REQUIRED ACTION: Pick out each line of the records in which the word "entry" appears.

(Stored entries)
________

/-- R145 to R147 and R150: CLZ, CTZ and POPC count the bits of the n-bit pattern; extensions, scaled addresses, bit fields and
selection. -/
def Obligations.FieldResults : Prop :=
  (∀ (i : Instr) (f : Form) (is : Nat → Nat → Nat → Prop) (s : State),
    counting i = some (f, is) → i.wellFormed = true → runs s f.p f.n →
    ∃ k, is (width f.ty) ((s.readOp f.a f.da).setWidth (width f.ty)).toNat k ∧
      exec i s = .next (retired (put s f.d (BitVec.ofNat 64 k)) f.len)) ∧
  (∀ (i : Instr) (f : Form) (v : Word) (s : State),
    fieldValue s i = some (f, v) → i.wellFormed = true → runs s f.p f.n →
    exec i s = .next (retired (put s f.d v) f.len))

/-- R148, R149 and R153: compares and predicate logic write their predicate and nothing else; a write of p0 is discarded.
SFCMP compares two .f32 values, unordered where either is a NaN, and ANDs pC. -/
def Obligations.PredicateResults : Prop :=
  (∀ (i : Instr) (f : Form) (b : Bool) (s : State),
    predicateValue s i = some (f, b) → i.wellFormed = true → runs s f.p f.n →
    exec i s = .next (retired (putPred s f.d.toNat b) f.len)) ∧
  (∀ (cond : BitVec 6) (f : G64) (s : State), (Instr.sfcmp cond f).wellFormed = true → runs s f.p f.n →
    exec (.sfcmp cond f) s =
      .next (retired (putPred s f.d.toNat
        (compare32 cond.toNat (s.readOp f.a f.da) (s.readOp f.b f.db) && pr s f.c.toNat)) 2))

/-- SFADD, SFMUL, SFMA and SFCVT complete: only the destination, the flags and, under .sr, SRSEED change (R151, R98, R56);
an arithmetic result with a NaN source is the canonical NaN with sign bit 0, and sets no flag (R89). -/
def Obligations.FloatResults : Prop :=
  ∀ (i : Instr) (f : G64) (isNan : Bool) (s : State),
    floating s i = some (f, isNan) → i.wellFormed = true → runs s f.p f.n →
    ∃ (v seed fl : Word),
      exec i s = .next (retired (flagged { put s f.d v with ctx := { (put s f.d v).ctx with srseed := seed } } fl) 2) ∧
      (f.md ≠ 4 → seed = s.ctx.srseed) ∧ fl &&& ~~~0x7F = 0 ∧ (f.ty.toNat = 8 → v.toNat < 2 ^ 32) ∧
      (isNan = true → v = 0x7FC00000 ∧ fl = 0)

/-- R160: NOP writes nothing and advances RETIRED by one. R73: so does a hint other than number 0, in either length; its
number stands in its first parcel. Hint 0 in a helper does the same. -/
def Obligations.HintResults : Prop :=
  ∀ (s : State), exec .nop s = .next (retired s 1) ∧
    ((bits (s.ctx.ir.getD 0 0) 22 8 > 0xD0 ∨ s.ctx.slot ≠ 15) →
      exec .hint64 s = .next (retired s 2) ∧ exec .hint96 s = .next (retired s 3))

/-- R42: an instruction whose guard fails writes no register, predicate, mask, memory or engine state, advances ENGSEQ only
if it is engine-bound, and passes a strand destination's value on. -/
def Obligations.GuardedOff : Prop :=
  ∀ (i : Instr) (o : Off) (s : State), guarded i = some o → i.wellFormed = true → ¬ runs s o.p o.n →
    s.ctx.slot = 15 → s.k.window = none →
    exec i s = .next (skipped s o)

namespace Sys2Proof.Claims

/-- A transfer: its guard, length, whether it writes LR, and its target (R155 to R157). -/
structure Jump where
  p : BitVec 3 := 0
  n : Bool := false
  len : Nat
  link : Bool
  target : Word

/-- LR as a context reads it: s31 in a control context and s15 in a helper (R156). -/
def linkNo (s : State) : Nat := if s.ctx.slot = 15 then 31 else 15

/-- The unconditional transfers. -/
def jump (s : State) : Instr → Option Jump
  | .brJ32 f => some { len := 1, link := false, target := parcelsAfter s.ctx.pc f.off.toInt }
  | .brI64 f => some { p := f.p, n := f.n, len := 2, link := false, target := parcelsAfter s.ctx.pc f.imm.toInt }
  | .brW96 f => some { p := f.p, n := f.n, len := 3, link := false, target := parcelsAfter s.ctx.pc f.lit.toInt }
  | .callJ32 f => some { len := 1, link := true, target := parcelsAfter s.ctx.pc f.off.toInt }
  | .callI64 f => some { p := f.p, n := f.n, len := 2, link := true, target := parcelsAfter s.ctx.pc f.imm.toInt }
  | .callW96 f => some { p := f.p, n := f.n, len := 3, link := true, target := parcelsAfter s.ctx.pc f.lit.toInt }
  | .retA32 => some { len := 1, link := false, target := s.ctx.regs.getD (linkNo s) 0 }
  | .retG64 f => some { p := f.p, n := f.n, len := 2, link := false, target := s.ctx.regs.getD (linkNo s) 0 }
  | .bri f => some { p := f.p, n := f.n, len := 2, link := false, target := s.readOp f.a f.da }
  | .calli f => some { p := f.p, n := f.n, len := 2, link := true, target := s.readOp f.a f.da }
  | _ => none

/-- BRC: the guard, the length, the condition and its target (R156, R157). -/
def condJump (s : State) : Instr → Option (Jump × Bool)
  | .brcJ32 f => some ({ len := 1, link := false, target := parcelsAfter s.ctx.pc f.off.toInt }, pr s f.p.toNat != f.n)
  | .brcI64 f =>
    some ({ p := f.p, n := f.n, len := 2, link := false, target := parcelsAfter s.ctx.pc f.imm.toInt },
      pr s f.d.toNat != f.opt.getLsbD 0)
  | .brcW96 f =>
    some ({ p := f.p, n := f.n, len := 3, link := false, target := parcelsAfter s.ctx.pc f.lit.toInt },
      pr s f.d.toNat != f.opt.getLsbD 0)
  | _ => none

/-- A target that is no parcel, stands in a line word, or lies in an aperture (R158 step 1). -/
def badAddress (a : Word) : Prop := a.toNat % 4 ≠ 0 ∨ 60 ≤ a.toNat % 64 ∨ bits a 56 8 = 0x80 ∨ bits a 56 8 = 0x81

/-- A legal target: its line is read, which leaves `s1`, its TGT bit is set and an instruction begins there (R61, R158). -/
def legalTarget (s : State) (a : Word) (s1 : State) : Prop :=
  ¬ badAddress a ∧ ∃ text, s.lineAt a = .ok (text, s1) ∧ targetOk text (a.toNat % 64 / 4) = true

/-- A transfer's next state. -/
def went (s : State) (a : Word) : State :=
  { s with ctx := { s.ctx with pc := a, retired := s.ctx.retired + 1, hold := none, skipBp := false } }

/-- LR written (R157). -/
def linked (s : State) (lr : Nat) (v : Word) : State :=
  { s with ctx := { s.ctx with regs := s.ctx.regs.setIfInBounds lr v } }

/-- Where a transfer may issue: not BRI or CALLI in an open exchange window (R408), and no CALLI in a helper (R158). -/
def mayJump (s : State) (i : Instr) : Prop :=
  (s.ctx.slot = 15 → s.k.window = none) ∧ (∀ f, i = .calli f → s.ctx.slot = 15)

/-- A control context in which a trap finds a handler: HACT is clear, TRAPVEC names a legal target that can be fetched, no
loop is active, and its core traces nothing. -/
def hasHandler (s : State) : Prop :=
  s.ctx.slot = 15 ∧ s.k.trapcause.getLsbD 63 = false ∧ s.k.trapvec ≠ 0 ∧ ¬ badAddress s.k.trapvec ∧
  (∃ r, s.translateFetch s.myPart true s.k.trapvec = .ok r) ∧ s.k.loop.running = false ∧ s.hw.tracectl.getLsbD 0 = false

/-- Trap entry (R416): TRAPCAUSE with HACT, TRAPADDR, TRAPSEQ, TRAPPC, and PC at TRAPVEC. -/
def trapped (s : State) (cause : Nat) (addr pc : Word) : State :=
  { s with
    ctx := { s.ctx with pc := s.k.trapvec, hold := none, entry := false, skipBp := false }
    k := { s.k with
      trapcause := BitVec.ofNat 64 (2 ^ 63 + cause)
      trapaddr := addr
      trappc := pc
      trapseq := s.k.engseq.setWidth 64 } }

/-- RETIRED counts the instruction before its trap (R54). -/
def counted (s : State) : State := { s with ctx := { s.ctx with retired := s.ctx.retired + 1 } }

/-- A task has ended Faulted (R423, R424): its core is idle, and it leaves its scope with a fault record of the given cause
that is marked FINAL. -/
def endedWith (s t : State) (cause : Nat) : Prop :=
  t.ctx = {} ∧ t.k = {} ∧ t.coreNo = s.coreNo ∧
  ∃ c : Cmd, (Instr.memberLeave, c) ∈ t.inflight ∧ c.part = s.task.part ∧ c.unit = s.task.scope ∧ c.flag = true ∧
    ∃ r : Word512, c.bytes = bytesOfNat 64 r.toNat ∧ bits r 0 8 = cause ∧ r.getLsbD 19 = true

/-- System registers as a control context reads them (R54, R55, R289). -/
def sysValue (s : State) (n : Nat) : Word :=
  if n = 0x000 then BitVec.ofNat 64 (s.myPart * 2 ^ 32 + 15 * 2 ^ 28 + s.coreNo)
  else if n = 0x001 then s.cycle
  else if n = 0x002 then s.ctx.retired
  else if n = 0x003 then s.ctx.region
  else if n = 0x004 then s.k.engseq.setWidth 64
  else if n = 0x008 then s.k.heapbase
  else if n = 0x009 then s.k.heaplim
  else if n = 0x00A then s.k.heapoff
  else if n = 0x010 then s.k.trapcause
  else if n = 0x011 then s.k.trapaddr
  else if n = 0x012 then s.k.trapseq
  else if n = 0x013 then s.k.trappc
  else if n = 0x014 then s.k.trapvec
  else if n = 0x018 then s.ctx.fpflags
  else if n = 0x019 then s.ctx.srseed
  else if n = 0x030 then s.k.loop.stat
  else (s.k.chans.getD (n - 0x020) {}).wp

/-- A system register written (R54, R56, R415). -/
def sysWrite (s : State) (n : Nat) (v : Word) : State :=
  if n = 0x008 then { s with k := { s.k with heapbase := v } }
  else if n = 0x009 then { s with k := { s.k with heaplim := v } }
  else if n = 0x00A then { s with k := { s.k with heapoff := v } }
  else if n = 0x010 then { s with k := { s.k with trapcause := v &&& 0x800000000003FFFF } }
  else if n = 0x011 then { s with k := { s.k with trapaddr := v } }
  else if n = 0x012 then { s with k := { s.k with trapseq := v } }
  else if n = 0x013 then { s with k := { s.k with trappc := v } }
  else if n = 0x014 then { s with k := { s.k with trapvec := v } }
  else if n = 0x018 then { s with ctx := { s.ctx with fpflags := v &&& 0x7F } }
  else { s with ctx := { s.ctx with srseed := v } }

end Sys2Proof.Claims

/-- R155 to R158: BR, CALL, RET, BRI and CALLI go to their target once every check of it has passed, whose fetch is all
else they leave; a call writes LR with the parcel after itself. -/
def Obligations.Transfers : Prop :=
  ∀ (i : Instr) (j : Jump) (s s1 : State), jump s i = some j → runs s j.p j.n → mayJump s i → legalTarget s j.target s1 →
    exec i s =
      .next (went (if j.link then linked s1 (linkNo s) (parcelsAfter s.ctx.pc j.len) else s1) j.target)

/-- R156 to R158: BRC transfers when its condition holds, and otherwise goes on to the next instruction. -/
def Obligations.ConditionalTransfers : Prop :=
  ∀ (i : Instr) (j : Jump) (taken : Bool) (s : State), condJump s i = some (j, taken) → runs s j.p j.n →
    mayJump s i →
    (taken = true → ∀ s1, legalTarget s j.target s1 → exec i s = .next (went s1 j.target)) ∧
    (taken = false → exec i s = .next (retired s j.len))

/-- R158: a transfer to an address that no transfer may reach raises the bad-branch-target trap with the target in TRAPADDR,
before anything is written; so does a target whose fetch traps, with the fetch's cause. -/
def Obligations.BadTargets : Prop :=
  ∀ (i : Instr) (j : Jump) (s : State), jump s i = some j → runs s j.p j.n → mayJump s i → hasHandler s →
    (badAddress j.target → exec i s = .next (trapped s 3 j.target s.ctx.pc)) ∧
    (∀ text s1, s.lineAt j.target = .ok (text, s1) → targetOk text (j.target.toNat % 64 / 4) = false →
      exec i s = .next (trapped s 3 j.target s.ctx.pc)) ∧
    (∀ cause addr detail, s.lineAt j.target = .error (.trap cause addr detail) → cause < 19 → ¬ badAddress j.target →
      exec i s = .next (trapped s cause j.target s.ctx.pc))

/-- R434 and R416: TRAP takes cause 20 with its immediate, BKPT cause 21 with its code; each counts as retired and names the
parcel after it. -/
def Obligations.TrapInstructions : Prop :=
  ∀ (s : State), hasHandler (counted s) → s.k.window = none →
    (∀ f : I64, runs s f.p f.n →
      exec (.trapI64 f) s = .next (trapped (counted s) 20 (f.imm.signExtend 64) (parcelsAfter s.ctx.pc 2))) ∧
    (∀ f : W96, runs s f.p f.n →
      exec (.trapW96 f) s = .next (trapped (counted s) 20 (f.lit.signExtend 64) (parcelsAfter s.ctx.pc 3))) ∧
    (∀ f : G64, runs s f.p f.n →
      exec (.bkpt f) s = .next (trapped (counted s) 21 (f.a.setWidth 64) (parcelsAfter s.ctx.pc 2)))

/-- R72: an instruction in a reserved major raises the reserved-opcode trap, cause 2, with TRAPADDR the parcel after it. -/
def Obligations.ReservedOpcode : Prop :=
  ∀ (s : State), hasHandler s →
    exec .reservedOpcodeTrap s =
      .next (trapped s 2 (parcelsAfter s.ctx.pc (parcelCount (s.ctx.ir.getD 0 0))) s.ctx.pc)

/-- R434: ERET returns to TRAPPC and clears HACT, outside every loop; without HACT it is illegal. -/
def Obligations.TrapReturn : Prop :=
  (∀ (f : G64) (s : State), runs s f.p f.n → s.ctx.slot = 15 → s.k.window = none →
    s.k.trapcause.getLsbD 63 = true → ¬ badAddress s.k.trappc → s.k.loop.inner = none → s.k.loop.outer = none →
    exec (.eret f) s = .next { s with
      ctx := { s.ctx with pc := s.k.trappc, retired := s.ctx.retired + 1, hold := none, skipBp := true }
      k := { s.k with trapcause := s.k.trapcause &&& ~~~(1#64 <<< 63) } }) ∧
  (∀ (f : G64) (s : State), runs s f.p f.n → s.k.window = none → hasHandler s →
    exec (.eret f) s = .next (trapped s 1 0 s.ctx.pc))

________

WORKED SOLUTION:
/-- Trap entry (R416): TRAPCAUSE with HACT, TRAPADDR, TRAPSEQ, TRAPPC, and PC at TRAPVEC. -/
    ctx := { s.ctx with pc := s.k.trapvec, hold := none, entry := false, skipBp := false }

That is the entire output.